To do
Retype word for word the lines of the data below, from the first to the one bearing "rw [readRun]", with that one included.

Segment Start: Records supplied

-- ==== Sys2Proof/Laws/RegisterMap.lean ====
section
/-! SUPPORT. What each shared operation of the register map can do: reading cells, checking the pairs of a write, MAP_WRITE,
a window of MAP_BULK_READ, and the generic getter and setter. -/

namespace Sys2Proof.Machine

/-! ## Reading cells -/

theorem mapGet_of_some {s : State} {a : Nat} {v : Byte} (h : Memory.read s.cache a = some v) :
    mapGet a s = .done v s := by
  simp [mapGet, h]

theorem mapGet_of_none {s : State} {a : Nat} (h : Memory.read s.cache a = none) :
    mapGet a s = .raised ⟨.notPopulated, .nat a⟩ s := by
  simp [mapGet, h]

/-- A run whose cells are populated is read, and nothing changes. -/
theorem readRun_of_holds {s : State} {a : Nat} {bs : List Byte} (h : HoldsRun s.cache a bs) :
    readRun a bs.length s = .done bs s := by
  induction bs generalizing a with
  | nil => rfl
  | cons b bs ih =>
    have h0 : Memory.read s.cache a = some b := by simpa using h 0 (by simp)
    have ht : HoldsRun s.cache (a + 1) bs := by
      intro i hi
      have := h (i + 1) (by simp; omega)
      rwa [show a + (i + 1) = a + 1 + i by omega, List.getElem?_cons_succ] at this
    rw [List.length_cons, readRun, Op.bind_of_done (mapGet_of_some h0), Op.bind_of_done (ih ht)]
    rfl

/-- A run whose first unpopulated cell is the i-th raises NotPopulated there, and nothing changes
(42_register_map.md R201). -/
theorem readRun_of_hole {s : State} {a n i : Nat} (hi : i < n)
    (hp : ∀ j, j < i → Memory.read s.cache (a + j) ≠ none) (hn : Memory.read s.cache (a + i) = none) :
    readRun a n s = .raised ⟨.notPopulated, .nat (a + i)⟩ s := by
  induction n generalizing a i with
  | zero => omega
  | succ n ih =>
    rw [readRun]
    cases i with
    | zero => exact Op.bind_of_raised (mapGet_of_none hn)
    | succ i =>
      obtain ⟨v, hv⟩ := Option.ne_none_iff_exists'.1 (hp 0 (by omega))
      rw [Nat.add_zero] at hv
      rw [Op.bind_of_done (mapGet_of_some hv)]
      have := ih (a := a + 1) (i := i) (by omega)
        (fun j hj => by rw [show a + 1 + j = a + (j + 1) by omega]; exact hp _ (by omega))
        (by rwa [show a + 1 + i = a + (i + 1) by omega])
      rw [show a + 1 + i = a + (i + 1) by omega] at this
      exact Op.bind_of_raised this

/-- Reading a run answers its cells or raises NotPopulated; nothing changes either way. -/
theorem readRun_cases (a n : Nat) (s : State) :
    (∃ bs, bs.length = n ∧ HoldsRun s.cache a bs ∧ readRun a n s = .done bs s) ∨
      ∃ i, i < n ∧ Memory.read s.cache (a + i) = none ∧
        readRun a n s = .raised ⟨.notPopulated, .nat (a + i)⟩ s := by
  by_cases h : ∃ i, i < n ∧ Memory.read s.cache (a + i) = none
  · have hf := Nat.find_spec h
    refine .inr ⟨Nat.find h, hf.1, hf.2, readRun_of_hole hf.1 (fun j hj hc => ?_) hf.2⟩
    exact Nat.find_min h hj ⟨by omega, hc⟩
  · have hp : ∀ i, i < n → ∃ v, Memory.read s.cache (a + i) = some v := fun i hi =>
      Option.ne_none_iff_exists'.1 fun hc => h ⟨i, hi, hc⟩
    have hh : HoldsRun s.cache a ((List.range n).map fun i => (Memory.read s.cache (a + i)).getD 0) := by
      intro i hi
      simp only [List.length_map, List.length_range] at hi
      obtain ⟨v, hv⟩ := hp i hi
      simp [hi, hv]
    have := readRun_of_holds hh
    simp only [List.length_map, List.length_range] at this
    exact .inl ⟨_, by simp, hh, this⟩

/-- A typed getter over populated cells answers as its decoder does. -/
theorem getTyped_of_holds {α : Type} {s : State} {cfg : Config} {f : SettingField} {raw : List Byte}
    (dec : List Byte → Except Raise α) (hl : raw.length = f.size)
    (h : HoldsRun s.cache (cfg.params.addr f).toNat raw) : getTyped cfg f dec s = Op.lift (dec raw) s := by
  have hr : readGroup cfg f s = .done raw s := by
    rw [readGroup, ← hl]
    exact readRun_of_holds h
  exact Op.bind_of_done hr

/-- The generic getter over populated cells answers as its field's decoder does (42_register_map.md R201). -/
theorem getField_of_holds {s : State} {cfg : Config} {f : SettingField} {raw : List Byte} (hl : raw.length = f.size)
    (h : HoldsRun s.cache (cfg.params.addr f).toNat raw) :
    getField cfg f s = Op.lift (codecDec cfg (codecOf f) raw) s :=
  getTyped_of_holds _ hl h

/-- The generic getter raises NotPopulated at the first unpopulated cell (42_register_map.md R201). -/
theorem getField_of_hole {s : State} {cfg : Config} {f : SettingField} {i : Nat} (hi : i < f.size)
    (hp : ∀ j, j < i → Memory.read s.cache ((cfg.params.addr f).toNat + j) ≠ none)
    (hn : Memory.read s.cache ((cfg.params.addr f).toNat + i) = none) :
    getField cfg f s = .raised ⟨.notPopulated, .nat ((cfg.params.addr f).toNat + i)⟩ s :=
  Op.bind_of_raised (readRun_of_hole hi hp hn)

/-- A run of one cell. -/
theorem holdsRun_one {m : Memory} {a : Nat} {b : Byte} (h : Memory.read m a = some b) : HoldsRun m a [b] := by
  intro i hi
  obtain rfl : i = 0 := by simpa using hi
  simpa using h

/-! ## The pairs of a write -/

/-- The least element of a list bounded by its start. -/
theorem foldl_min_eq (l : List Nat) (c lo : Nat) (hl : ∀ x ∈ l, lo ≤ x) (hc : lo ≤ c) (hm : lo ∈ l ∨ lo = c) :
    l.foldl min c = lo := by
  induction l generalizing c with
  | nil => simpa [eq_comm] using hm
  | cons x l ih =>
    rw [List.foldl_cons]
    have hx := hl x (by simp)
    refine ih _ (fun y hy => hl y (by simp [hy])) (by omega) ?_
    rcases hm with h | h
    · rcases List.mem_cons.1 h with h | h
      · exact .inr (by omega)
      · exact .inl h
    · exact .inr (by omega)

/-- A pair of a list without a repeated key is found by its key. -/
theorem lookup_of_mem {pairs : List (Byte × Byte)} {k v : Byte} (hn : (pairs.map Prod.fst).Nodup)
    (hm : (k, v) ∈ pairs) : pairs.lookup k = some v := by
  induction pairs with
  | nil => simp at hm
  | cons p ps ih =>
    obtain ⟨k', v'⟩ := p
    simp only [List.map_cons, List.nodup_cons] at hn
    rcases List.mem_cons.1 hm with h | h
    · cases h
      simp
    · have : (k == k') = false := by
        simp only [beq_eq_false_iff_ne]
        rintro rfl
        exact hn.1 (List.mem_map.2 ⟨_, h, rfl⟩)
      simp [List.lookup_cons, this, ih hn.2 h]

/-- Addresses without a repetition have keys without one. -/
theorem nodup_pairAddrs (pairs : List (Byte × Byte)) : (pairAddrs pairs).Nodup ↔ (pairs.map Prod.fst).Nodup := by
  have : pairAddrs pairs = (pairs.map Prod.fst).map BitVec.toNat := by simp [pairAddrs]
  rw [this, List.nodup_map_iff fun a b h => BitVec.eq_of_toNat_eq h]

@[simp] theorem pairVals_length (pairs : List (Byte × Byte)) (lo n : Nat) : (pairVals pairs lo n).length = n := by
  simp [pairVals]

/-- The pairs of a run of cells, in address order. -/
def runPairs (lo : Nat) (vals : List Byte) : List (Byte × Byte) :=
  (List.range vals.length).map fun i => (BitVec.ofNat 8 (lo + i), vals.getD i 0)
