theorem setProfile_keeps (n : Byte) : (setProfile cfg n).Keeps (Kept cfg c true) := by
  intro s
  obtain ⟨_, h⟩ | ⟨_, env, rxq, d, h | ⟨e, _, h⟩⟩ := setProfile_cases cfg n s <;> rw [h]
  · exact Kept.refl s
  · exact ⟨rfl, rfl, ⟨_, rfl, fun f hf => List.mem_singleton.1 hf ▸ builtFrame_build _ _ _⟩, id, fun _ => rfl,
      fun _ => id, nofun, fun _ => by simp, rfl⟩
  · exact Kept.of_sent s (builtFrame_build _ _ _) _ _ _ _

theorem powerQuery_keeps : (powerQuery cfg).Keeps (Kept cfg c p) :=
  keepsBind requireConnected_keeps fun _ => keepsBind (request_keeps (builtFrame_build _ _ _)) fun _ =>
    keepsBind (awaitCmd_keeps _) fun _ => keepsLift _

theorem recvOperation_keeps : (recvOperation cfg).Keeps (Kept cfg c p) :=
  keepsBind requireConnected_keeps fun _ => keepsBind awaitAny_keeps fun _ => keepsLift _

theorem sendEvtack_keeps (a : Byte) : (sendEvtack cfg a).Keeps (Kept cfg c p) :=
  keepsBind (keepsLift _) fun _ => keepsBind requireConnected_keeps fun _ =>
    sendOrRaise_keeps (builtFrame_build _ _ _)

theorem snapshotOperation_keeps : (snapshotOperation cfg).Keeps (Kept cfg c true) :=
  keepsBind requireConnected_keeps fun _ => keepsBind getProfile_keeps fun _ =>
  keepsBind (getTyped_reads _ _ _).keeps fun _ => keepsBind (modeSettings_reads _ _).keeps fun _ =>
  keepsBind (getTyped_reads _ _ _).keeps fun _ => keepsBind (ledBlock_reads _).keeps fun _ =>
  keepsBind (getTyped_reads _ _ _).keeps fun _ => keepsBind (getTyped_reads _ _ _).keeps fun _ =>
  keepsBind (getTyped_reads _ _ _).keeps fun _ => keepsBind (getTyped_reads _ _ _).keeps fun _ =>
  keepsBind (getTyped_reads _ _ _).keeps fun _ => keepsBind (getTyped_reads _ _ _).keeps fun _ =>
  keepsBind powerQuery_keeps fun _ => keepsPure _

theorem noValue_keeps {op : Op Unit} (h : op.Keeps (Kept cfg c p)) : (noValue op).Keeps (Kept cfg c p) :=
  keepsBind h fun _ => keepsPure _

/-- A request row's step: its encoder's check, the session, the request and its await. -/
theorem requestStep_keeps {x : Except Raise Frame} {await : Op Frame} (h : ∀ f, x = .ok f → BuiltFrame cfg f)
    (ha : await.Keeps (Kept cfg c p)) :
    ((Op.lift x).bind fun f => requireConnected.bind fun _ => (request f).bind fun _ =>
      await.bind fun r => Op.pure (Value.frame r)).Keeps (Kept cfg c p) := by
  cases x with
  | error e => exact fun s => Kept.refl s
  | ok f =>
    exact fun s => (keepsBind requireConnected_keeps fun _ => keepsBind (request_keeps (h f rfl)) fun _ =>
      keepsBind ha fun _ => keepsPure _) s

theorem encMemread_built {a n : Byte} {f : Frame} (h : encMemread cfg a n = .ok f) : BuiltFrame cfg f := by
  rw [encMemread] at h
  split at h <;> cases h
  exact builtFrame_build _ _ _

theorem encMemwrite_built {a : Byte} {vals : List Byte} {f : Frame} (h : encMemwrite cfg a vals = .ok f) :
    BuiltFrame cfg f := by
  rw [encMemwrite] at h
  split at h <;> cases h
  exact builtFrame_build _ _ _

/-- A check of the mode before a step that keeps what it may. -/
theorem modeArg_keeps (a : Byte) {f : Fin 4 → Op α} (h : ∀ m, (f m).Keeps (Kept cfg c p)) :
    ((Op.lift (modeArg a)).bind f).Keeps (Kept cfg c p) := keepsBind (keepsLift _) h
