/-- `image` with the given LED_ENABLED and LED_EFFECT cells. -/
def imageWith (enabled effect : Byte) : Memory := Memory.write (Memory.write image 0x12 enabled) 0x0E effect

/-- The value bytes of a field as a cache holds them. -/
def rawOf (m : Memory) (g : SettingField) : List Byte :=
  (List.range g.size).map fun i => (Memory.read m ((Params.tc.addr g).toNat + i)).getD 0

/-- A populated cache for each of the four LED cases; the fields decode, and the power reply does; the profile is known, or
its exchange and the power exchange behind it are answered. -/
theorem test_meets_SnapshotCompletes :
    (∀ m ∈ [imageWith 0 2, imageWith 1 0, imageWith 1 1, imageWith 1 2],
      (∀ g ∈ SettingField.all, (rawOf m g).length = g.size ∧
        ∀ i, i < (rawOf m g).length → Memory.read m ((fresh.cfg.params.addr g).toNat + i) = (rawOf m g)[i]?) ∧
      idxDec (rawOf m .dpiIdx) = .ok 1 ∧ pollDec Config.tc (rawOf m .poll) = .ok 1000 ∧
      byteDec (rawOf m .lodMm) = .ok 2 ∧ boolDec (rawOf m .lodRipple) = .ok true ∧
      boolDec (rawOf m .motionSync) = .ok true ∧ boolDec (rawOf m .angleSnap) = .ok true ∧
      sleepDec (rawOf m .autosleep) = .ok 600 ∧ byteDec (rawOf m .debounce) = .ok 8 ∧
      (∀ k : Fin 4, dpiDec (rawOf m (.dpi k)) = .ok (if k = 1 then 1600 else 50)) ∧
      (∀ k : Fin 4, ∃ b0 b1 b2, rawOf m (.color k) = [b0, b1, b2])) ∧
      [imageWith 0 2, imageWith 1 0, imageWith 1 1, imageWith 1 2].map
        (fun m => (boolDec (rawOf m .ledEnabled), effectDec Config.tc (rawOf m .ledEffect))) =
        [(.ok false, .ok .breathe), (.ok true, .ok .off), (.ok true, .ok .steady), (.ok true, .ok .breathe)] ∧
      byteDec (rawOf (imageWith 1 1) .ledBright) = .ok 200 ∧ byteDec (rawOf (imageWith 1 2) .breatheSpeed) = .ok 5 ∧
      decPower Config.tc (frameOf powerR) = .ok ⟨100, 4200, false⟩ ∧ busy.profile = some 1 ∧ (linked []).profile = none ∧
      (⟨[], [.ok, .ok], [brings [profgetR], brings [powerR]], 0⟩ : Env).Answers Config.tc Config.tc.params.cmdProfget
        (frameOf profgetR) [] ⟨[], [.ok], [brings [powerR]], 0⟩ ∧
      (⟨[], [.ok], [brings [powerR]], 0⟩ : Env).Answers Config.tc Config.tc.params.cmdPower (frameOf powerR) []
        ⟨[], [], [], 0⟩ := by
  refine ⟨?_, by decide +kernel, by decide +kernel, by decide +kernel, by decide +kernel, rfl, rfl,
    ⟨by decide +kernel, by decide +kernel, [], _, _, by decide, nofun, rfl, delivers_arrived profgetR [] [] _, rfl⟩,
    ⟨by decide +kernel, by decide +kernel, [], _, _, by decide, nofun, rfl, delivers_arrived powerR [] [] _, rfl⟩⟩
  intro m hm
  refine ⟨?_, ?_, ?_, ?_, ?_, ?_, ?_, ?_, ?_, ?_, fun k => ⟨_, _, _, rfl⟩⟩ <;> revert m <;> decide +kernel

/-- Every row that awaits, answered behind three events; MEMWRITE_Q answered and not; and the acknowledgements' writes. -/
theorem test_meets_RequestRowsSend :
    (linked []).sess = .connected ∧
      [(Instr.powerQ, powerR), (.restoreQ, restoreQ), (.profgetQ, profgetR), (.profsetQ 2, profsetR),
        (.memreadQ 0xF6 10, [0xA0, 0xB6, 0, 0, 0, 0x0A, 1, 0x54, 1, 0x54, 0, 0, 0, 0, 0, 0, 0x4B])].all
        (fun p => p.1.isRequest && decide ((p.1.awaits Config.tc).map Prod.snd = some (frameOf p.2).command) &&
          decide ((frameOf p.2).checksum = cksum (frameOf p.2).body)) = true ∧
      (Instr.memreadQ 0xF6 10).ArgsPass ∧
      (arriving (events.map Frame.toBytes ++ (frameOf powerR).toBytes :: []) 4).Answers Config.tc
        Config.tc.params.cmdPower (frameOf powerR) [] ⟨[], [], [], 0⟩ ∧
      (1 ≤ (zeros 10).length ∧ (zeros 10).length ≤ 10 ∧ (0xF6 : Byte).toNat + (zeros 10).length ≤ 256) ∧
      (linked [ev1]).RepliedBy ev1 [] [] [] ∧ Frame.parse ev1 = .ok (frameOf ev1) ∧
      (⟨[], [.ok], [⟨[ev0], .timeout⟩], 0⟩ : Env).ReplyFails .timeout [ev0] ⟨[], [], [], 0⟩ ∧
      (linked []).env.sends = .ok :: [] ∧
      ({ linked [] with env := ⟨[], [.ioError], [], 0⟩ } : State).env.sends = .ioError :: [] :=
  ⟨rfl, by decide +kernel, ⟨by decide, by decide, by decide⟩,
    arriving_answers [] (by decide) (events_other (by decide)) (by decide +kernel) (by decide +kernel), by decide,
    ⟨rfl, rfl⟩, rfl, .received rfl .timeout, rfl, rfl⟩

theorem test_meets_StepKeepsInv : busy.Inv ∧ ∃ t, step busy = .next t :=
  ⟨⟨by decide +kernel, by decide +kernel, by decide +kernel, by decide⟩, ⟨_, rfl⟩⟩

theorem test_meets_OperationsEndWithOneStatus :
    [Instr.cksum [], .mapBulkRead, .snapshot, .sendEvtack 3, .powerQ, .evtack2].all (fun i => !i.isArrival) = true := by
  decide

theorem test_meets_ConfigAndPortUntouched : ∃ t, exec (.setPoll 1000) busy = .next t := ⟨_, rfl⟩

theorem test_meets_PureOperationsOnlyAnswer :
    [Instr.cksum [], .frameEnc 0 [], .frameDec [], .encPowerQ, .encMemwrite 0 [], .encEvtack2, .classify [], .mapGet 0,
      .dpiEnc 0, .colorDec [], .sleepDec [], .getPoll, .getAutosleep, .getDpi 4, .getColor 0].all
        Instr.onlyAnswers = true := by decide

Segment End: Records supplied

Problem solution
-- ==== Sys2Proof/Laws/RegisterMap.lean ====
section
/-! SUPPORT. What each shared operation of the register map can do: reading cells, checking the pairs of a write, MAP_WRITE,
a window of MAP_BULK_READ, and the generic getter and setter. -/

namespace Sys2Proof.Machine

/-! ## Reading cells -/

theorem mapGet_of_some {s : State} {a : Nat} {v : Byte} (h : Memory.read s.cache a = some v) :
    mapGet a s = .done v s := by
  simp [mapGet, h]

theorem mapGet_of_none {s : State} {a : Nat} (h : Memory.read s.cache a = none) :
    mapGet a s = .raised ⟨.notPopulated, .nat a⟩ s := by
  simp [mapGet, h]

/-- A run whose cells are populated is read, and nothing changes. -/
theorem readRun_of_holds {s : State} {a : Nat} {bs : List Byte} (h : HoldsRun s.cache a bs) :
    readRun a bs.length s = .done bs s := by
  induction bs generalizing a with
  | nil => rfl
  | cons b bs ih =>
    have h0 : Memory.read s.cache a = some b := by simpa using h 0 (by simp)
    have ht : HoldsRun s.cache (a + 1) bs := by
      intro i hi
      have := h (i + 1) (by simp; omega)
      rwa [show a + (i + 1) = a + 1 + i by omega, List.getElem?_cons_succ] at this
    rw [List.length_cons, readRun, Op.bind_of_done (mapGet_of_some h0), Op.bind_of_done (ih ht)]
    rfl

/-- A run whose first unpopulated cell is the i-th raises NotPopulated there, and nothing changes
(42_register_map.md R201). -/
theorem readRun_of_hole {s : State} {a n i : Nat} (hi : i < n)
    (hp : ∀ j, j < i → Memory.read s.cache (a + j) ≠ none) (hn : Memory.read s.cache (a + i) = none) :
    readRun a n s = .raised ⟨.notPopulated, .nat (a + i)⟩ s := by
  induction n generalizing a i with
  | zero => omega
  | succ n ih =>
    rw [readRun]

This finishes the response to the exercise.